Some of these problems have commercial applications, some are strictly of
value to the government, and some are so far out there that no one's really
sure where they'll end up (how again was ARPAnet supposed to be used for
defense?).

Two different points:

The problem with commercializing government technology is that you need an
entrepreneur to push it. The labs do make overtures to allow their well-paid
and securely-employed scientists to leave the nest, but the scientists seldom
want to stop being scientists, give up a comfortable and tenured six-figure
income, to network and sell when if they wanted to network and sell they
wouldn't have gone for the Ph.D. in the first place.

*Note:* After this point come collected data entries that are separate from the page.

-- ==== Sys2Proof/Proofs/Tapestry.lean ====
section
/-! PROOF. The tapestry recorder (R522 to R532): minutes, fault flushes, records written, the check at cold reset, and obligation O58. -/
namespace Sys2Proof.Proofs.Tapestry
open Sys2Proof Sys2Proof.Machine Sys2Proof.Laws Sys2Proof.Laws.Estimates Sys2Proof.Proofs

section
variable {s u : State} {d : Line}

/-! ### Samples -/

/-- The COUNTs that a pass over the buckets takes are those of its beginning. -/
theorem bucketSamples_fold (l : List Nat) : ∀ t : State, t.flt = s.flt →
    l.foldl (fun (s : State) n => s.minuteMax (4096 * 8 + n) (s.flt.buckets.get {} n).count) t
      = l.foldl (fun (t : State) n => t.minuteMax (0x8000 + n) (s.flt.buckets.get {} n).count) t := by
  induction l with
  | nil => exact fun _ _ => rfl
  | cons n l ih =>
    intro t ht
    rw [List.foldl_cons, List.foldl_cons, ht]
    exact ih _ ht

/-- Every bucket's COUNT goes into the minute's extremes (R524). -/
theorem bucketSamples_eq (hwf : s.tap.minute.wf 0 = true) : ∃ M, s.bucketSamples = { s with tap := { s.tap with minute := M } } ∧ Tbl.wf 0 M = true
    ∧ (∀ n ∈ bucketUnits, Tbl.get 0 M (0x8000 + n) = max ((s.flt.buckets.get {} n).count + 1) (s.tap.minute.get 0 (0x8000 + n)))
    ∧ ∀ k, (∀ n ∈ bucketUnits, k ≠ 0x8000 + n) → Tbl.get 0 M k = s.tap.minute.get 0 k := by
  obtain ⟨M, heq, hM, hget⟩ := maxes (fun n => (s.flt.buckets.get {} n).count) 0x8000 bucketUnits s hwf
  exact ⟨M, (bucketSamples_fold bucketUnits s rfl).trans heq, hM, fun n hn => (hget _).1 n hn rfl, fun k => (hget k).2⟩

/-- The accumulators after the samples of a minute (R524). -/
structure Sampled (s : State) (A : Tbl TapAcc) : Prop where
  other : ∀ k, k ≠ 0x3900 → (∀ n ∈ bucketUnits, k ≠ 0x8000 + n) →
    Tbl.get {} A k = if s.tap.minute.get 0 k = 0 then s.tap.accs.get {} k else (s.tap.accs.get {} k).take (k / 4096) (s.tap.minute.get 0 k - 1) s.boot.opmin
  bucket : ∀ n ∈ bucketUnits, 0x8000 + n ≠ 0x3900 → Tbl.get {} A (0x8000 + n)
    = (s.tap.accs.get {} (0x8000 + n)).take ((0x8000 + n) / 4096) (max ((s.flt.buckets.get {} n).count + 1) (s.tap.minute.get 0 (0x8000 + n)) - 1) s.boot.opmin
  vin : s.tap.minute.get 0 0x3900 = 0 → ∀ v, s.tap.vinMin = some v → Tbl.get {} A 0x3900 = (s.tap.accs.get {} 0x3900).take 3 v s.boot.opmin

theorem vin_not_bucket : ∀ n ∈ bucketUnits, 0x3900 ≠ 0x8000 + n := fun n _ => by omega

/-- The minute's lowest VIN, where one was read, goes into its accumulator (R524). -/
def vinSampled (s : State) : Option Nat → State
  | some v => s.tapSample (4096 * 3 + 0x900) v
  | none => s

/-- The steward's recorder takes the samples of a minute. -/
theorem minuteSamples_eq (hwf : s.tap.minute.wf 0 = true) (hacc : s.tap.accs.wf {} = true) :
    ∃ M A, s.minuteSamples = { s with tap := { s.tap with minute := M, accs := A } } ∧ Sampled s A := by
  obtain ⟨M, hbuckets, hM, hin, hout⟩ := bucketSamples_eq hwf
  obtain ⟨A, hsamples, hA, hget⟩ := samples M 0 { s with tap := { s.tap with minute := M } } hM hacc
  have hother : ∀ k, (∀ n ∈ bucketUnits, k ≠ 0x8000 + n) → Tbl.get {} A k
      = if s.tap.minute.get 0 k = 0 then s.tap.accs.get {} k else (s.tap.accs.get {} k).take (k / 4096) (s.tap.minute.get 0 k - 1) s.boot.opmin := by
    intro k hk
    rw [hget k, hout k hk]
  have hbucket : ∀ n ∈ bucketUnits, Tbl.get {} A (0x8000 + n)
      = (s.tap.accs.get {} (0x8000 + n)).take ((0x8000 + n) / 4096) (max ((s.flt.buckets.get {} n).count + 1) (s.tap.minute.get 0 (0x8000 + n)) - 1) s.boot.opmin := by
    intro n hn
    rw [hget, hin n hn, if_neg (by omega)]
  have hrun : s.minuteSamples = vinSampled { s with tap := { s.tap with minute := M, accs := A } } s.tap.vinMin := by
    unfold State.minuteSamples
    dsimp only
    rw [hbuckets, hsamples]
    split
    case h_1 v hv => exact (congrArg (vinSampled _) hv).symm
    case h_2 hv => exact (congrArg (vinSampled _) hv).symm
  cases hv : s.tap.vinMin with
  | none =>
    rw [hv] at hrun
    exact ⟨M, A, hrun, fun k _ => hother k, fun n hn _ => hbucket n hn, fun _ v h => by cases hv.symm.trans h⟩
  | some v =>
    rw [hv] at hrun
    refine ⟨M, _, hrun, fun k hk hn => ?_, fun n hn hk => ?_, fun hzero v' h => ?_⟩
    · exact (Tbl.get_set_ne _ _ hk hA).trans (hother k hn)
    · exact (Tbl.get_set_ne _ _ hk hA).trans (hbucket n hn)
    · obtain rfl : v = v' := Option.some.inj (hv.symm.trans h)
      refine (Tbl.get_set_eq _ _ _ hA).trans ?_
      have hold := hother 0x3900 vin_not_bucket
      rw [if_pos hzero] at hold
      exact congrArg (fun a => TapAcc.take a 3 v s.boot.opmin) hold

/-- OPMIN and the life ring after a minute (R524, R567). -/
def minuteBoot (b : Boot) : Boot :=
  let n := (b.opmin + 1) % 2 ^ 32
  if n % 60 = 0 then Boot.addLife { b with opmin := n } else { b with opmin := n }

/-- The samples of a minute, which the steward's recorder takes (R15, R524). -/
theorem samples_eq (hwf : s.tap.minute.wf 0 = true) (hacc : s.tap.accs.wf {} = true) :
    ∃ M A, (if s.glb.steward then s.minuteSamples else s) = { s with tap := { s.tap with minute := M, accs := A } }
      ∧ (s.glb.steward = true → Sampled s A) ∧ (s.glb.steward = false → A = s.tap.accs) := by
  cases hst : s.glb.steward
  · exact ⟨s.tap.minute, s.tap.accs, if_neg (by decide), fun h => absurd h (by decide), fun _ => rfl⟩
  · obtain ⟨M, A, heq, hsampled⟩ := minuteSamples_eq hwf hacc
    exact ⟨M, A, (if_pos rfl).trans heq, fun _ => hsampled, fun h => absurd h (by decide)⟩

/-- A minute of operation ends: the samples are taken, and the next minute's extremes start with the COUNTs of now. -/
theorem minuteSample_yields (hon : s.on = true) (hdue : s.tap.minuteAt + 120000000000 ≤ s.clock) (hwf : s.tap.minute.wf 0 = true) (hacc : s.tap.accs.wf {} = true) :
    ∃ M A, Yields .tapestryMinuteSample s { s.hush with tap := { s.tap with accs := A, minute := M, vinMin := none, minuteAt := s.clock }, boot := minuteBoot s.boot }
      ∧ (s.glb.steward = true → Sampled s A) ∧ (s.glb.steward = false → A = s.tap.accs)
      ∧ ∀ n ∈ bucketUnits, Tbl.get 0 M (0x8000 + n) = (s.flt.buckets.get {} n).count + 1 := by
  obtain ⟨M1, A, htaken, hsampled, hkept⟩ := samples_eq (s := s.hush) hwf hacc
  obtain ⟨M, hnew, -, hcount, -⟩ := bucketSamples_eq
    (s := { s.hush with tap := { s.tap with accs := A, minute := [], vinMin := none, minuteAt := s.clock }, boot := minuteBoot s.boot }) rfl
  refine ⟨M, A, yields_of hon (show exec _ s = execTapestryMinuteSample s from rfl) ?_, fun h => ⟨(hsampled h).other, (hsampled h).bucket, (hsampled h).vin⟩, hkept, fun n hn => hcount n hn⟩
  dsimp only
  rw [show s.hush.elapse (s.hush.tap.minuteAt + 120000000000) = s.hush from elapse_done hdue, htaken]
  exact hnew

theorem minuteBoot_eq (b : Boot) : ∃ l, minuteBoot b = { b with opmin := (b.opmin + 1) % 2 ^ 32, life := l }
    ∧ l.head? = if (b.opmin + 1) % 2 ^ 32 % 60 = 0 then some ((b.opmin + 1) % 2 ^ 32, b.cycles) else b.life.head? := by
  unfold minuteBoot Boot.addLife
  dsimp only
  split
  · exact ⟨_, rfl, rfl⟩
  · exact ⟨b.life, rfl, rfl⟩

/-! ### Flushes -/

/-- A fault flush that is due, with FAULT_GAP over (R528). -/
theorem faultFlush_yields (hon : s.on = true) (hst : s.glb.steward = true) (hdue : s.tap.due = true) (hfl : s.tap.flushing = false)
    (hgap : ∀ t, s.tap.lastFault = some t → t + fld s.tap.ctl 2 14 ≤ s.boot.opmin) :
    Yields .tapestryFaultFlush s (State.tapFlush { s.hush with tap := { s.tap with due := false, lastFault := some s.boot.opmin } } []) := by
  have hover : s.tapGapOver = true := by
    unfold State.tapGapOver
    split
    case h_1 t ht => exact decide_eq_true (hgap t ht)
    case h_2 => rfl
  refine yields_when hon (show exec _ s = execTapestryFaultFlush s from rfl) ?_ rfl
  rw [show s.hush.glb.steward = true from hst, show s.hush.tap.due = true from hdue, show s.hush.tap.flushing = false from hfl, show s.hush.tapGapOver = true from hover]
  rfl

/-- The end of a flush of one record writes it (R529). -/
theorem flushEnd_yields (hon : s.on = true) (hfl : s.tap.flushing = true) (hout : s.tap.out = [d])
    (hu : State.tapWrite { s.hush with tap := { s.tap with out := [], flushing := false } } d = u) : Yields .tapestryFlushEnd s u := by
  refine yields_when hon (show exec _ s = execTapestryFlushEnd s from rfl) hfl ?_
  unfold State.tapFlushEnd
  rw [show s.hush.tap.out = [d] from hout]
  exact hu

/-- A record of the ORDINARY area goes into the lowest free slot (R530). -/
theorem write_ordinary {l : Line} {n : Nat × Nat} (hd : tapArea d = 0) (hroom : s.boot.tapOrd.slots.length < 720832) (hn : s.boot.tapOrd.next = n)
    (hl : l = finishRec d n.1 0 n.2) : s.tapWrite d = { s with
      boot := { s.boot with tapOrd := { s.boot.tapOrd with slots := s.boot.tapOrd.slots.set erasedSlot (firstGap 0 s.boot.tapOrd.slots) l, chain := some (n.1, recMac l) } } } := by
  have happend : s.boot.tapOrd.append 0 d = some (s.boot.tapOrd.store (firstGap 0 s.boot.tapOrd.slots) 0 d) := if_pos hroom
  subst hl hn
  unfold State.tapWrite
  rw [if_pos hd, happend]
  rfl

/-- Where the area is full it is dropped (R531). -/
theorem drop_ordinary (hd : tapArea d = 0) (hfull : 720832 ≤ s.boot.tapOrd.slots.length) : s.tapWrite d = s.tapDrop 0 := by
  have happend : s.boot.tapOrd.append 0 d = none := (if_neg (by rw [areaSlots, if_pos rfl]; omega)).trans (if_pos rfl)
  unfold State.tapWrite
  rw [if_pos hd, happend]

/-- What a record of the full SEVERITY area does: it displaces its victim, or is dropped (R531). -/
theorem append_severity {a : TapArea} (hfull : 65408 ≤ a.slots.length) : a.append 1 d = (a.victim (tapSevOf d)).map fun v => a.store v.1 (recRseq v.2) d := by
  unfold TapArea.append
  rw [if_neg (by rw [areaSlots, if_neg (by decide)]; omega), if_neg (by decide)]
  cases a.victim (tapSevOf d) <;> rfl

theorem displace_severity {l : Line} {n : Nat × Nat} {v : Nat × Line} (hd : tapArea d = 1) (hfull : 65408 ≤ s.boot.tapSev.slots.length)
    (hv : s.boot.tapSev.victim (tapSevOf d) = some v) (hn : s.boot.tapSev.next = n) (hl : l = finishRec d n.1 (recRseq v.2) n.2) : s.tapWrite d = { s with
      boot := { s.boot with tapSev := { s.boot.tapSev with slots := s.boot.tapSev.slots.set erasedSlot v.1 l, chain := some (n.1, recMac l) } } } := by
  subst hl hn
  unfold State.tapWrite
  rw [if_neg (by omega), append_severity hfull, hv]
  rfl

theorem drop_severity (hd : tapArea d = 1) (hfull : 65408 ≤ s.boot.tapSev.slots.length) (hv : s.boot.tapSev.victim (tapSevOf d) = none) : s.tapWrite d = s.tapDrop 1 := by
  unfold State.tapWrite
  rw [if_neg (by omega), append_severity hfull, hv]
  rfl

/-! ### The check at cold reset -/

/-- A check of a store that is found as it was written, with no header and no chain head missing (R532). -/
theorem tapestryCheck_yields {c e : Nat × Nat} (hon : s.on = true) (hst : s.vlt.st = .restore) (hc : s.boot.tapOrd.chain = some c) (he : s.boot.tapSev.chain = some e)
    (hu : (s.hush.eraseRecords 0 (missingRuns s.boot.tapOrd.base c.1 s.boot.tapOrd.held)).eraseRecords 1 (missingRuns s.boot.tapSev.base e.1 s.boot.tapSev.held) = u) :
    Yields (.tapestryCheck [] 0 0) s u := by
  refine yields_when hon (show exec _ s = execTapestryCheck [] 0 0 s from rfl) (decide_eq_true hst) ?_
  dsimp only
  rw [check_kept (a := s.hush.boot.tapOrd) hc, check_kept (a := s.hush.boot.tapSev) he, if_pos rfl]
  exact hu

end

/-! ### The obligation -/

/-- Settles O58. -/
theorem tapestryKeepsItsRecords : Obligations.TapestryKeepsItsRecords := by
  unfold Obligations.TapestryKeepsItsRecords
  intro s hon
  refine ⟨fun hdue hwf hacc => ?minute, fun hst hdue hfl hgap hout recs hrecs => ?flush, fun d l n hfl hout => ⟨fun hd hroom hn hl => ?ordinary, fun hd hfull => ?ordinaryDrop,
    fun hd hfull hn => ⟨fun v hv hl => ?displaces, fun hv => ?severityDrop⟩⟩, fun hst c e hc he => ⟨fun h0 h1 => ?whole, fun r h0 h1 => ?erased⟩⟩
  case minute =>
    obtain ⟨M, A, hy, hsampled, hkept, hcount⟩ := minuteSample_yields hon hdue hwf hacc
    obtain ⟨life, hboot, hhead⟩ := minuteBoot_eq s.boot
    rw [hboot] at hy
    exact ⟨_, hy, rfl, hhead, fun hst => (hsampled hst).other, fun hst => (hsampled hst).bucket, fun hst => (hsampled hst).vin, hkept, hcount, rfl⟩
  case flush =>
    have hy := faultFlush_yields hon hst hdue hfl hgap
    subst hrecs
    unfold State.tapFlush at hy
    simp only [hout, List.append_nil, List.nil_append] at hy
    exact hy
  case ordinary => exact flushEnd_yields hon hfl hout (write_ordinary hd hroom hn hl)
  case ordinaryDrop => exact flushEnd_yields hon hfl hout (drop_ordinary hd hfull)
  case displaces => exact flushEnd_yields hon hfl hout (displace_severity hd hfull hv hn hl)
  case severityDrop => exact flushEnd_yields hon hfl hout (drop_severity hd hfull hv)
  case whole => exact tapestryCheck_yields hon hst hc he (by rw [h0, h1]; rfl)
  case erased => exact tapestryCheck_yields hon hst hc he (by rw [h0, h1]; rfl)

end Sys2Proof.Proofs.Tapestry
end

If I'm in a metro area where I can, without moving, find a job making a
comfortable living doing what I like after my startup fails, I'm much more
likely to take that plunge. In "company towns" like Los Alamos or Oak Ridge,
there really isn't any chance of that.

This leaves a relay baton drop between scientists who don't sell and would-be
entrepreneurs with nothing worth selling.

No problem, the labs can license their stuff out. Problem, the terms of these
licenses usually carve out a pretty generous chunk for the lab that spawned
the technology, and the implicit terms include delays and risk of
expropriation.

The terms of the lab carveout are often pre-ordained, based on revenues
instead of margins, and don't take into account whether or not a business
model can support them (because it has to be fair and defensible, and how do
you know ahead of time what's fair?).

This leaves a would-be licensor to choose between many worthy projects, and as
you want to be close both to your inventor and possible funding sources, this
creates a bias toward licensing big-city lab technologies like those found at
ANL, LLNL, LBL, NREL, and SNL-Livermore.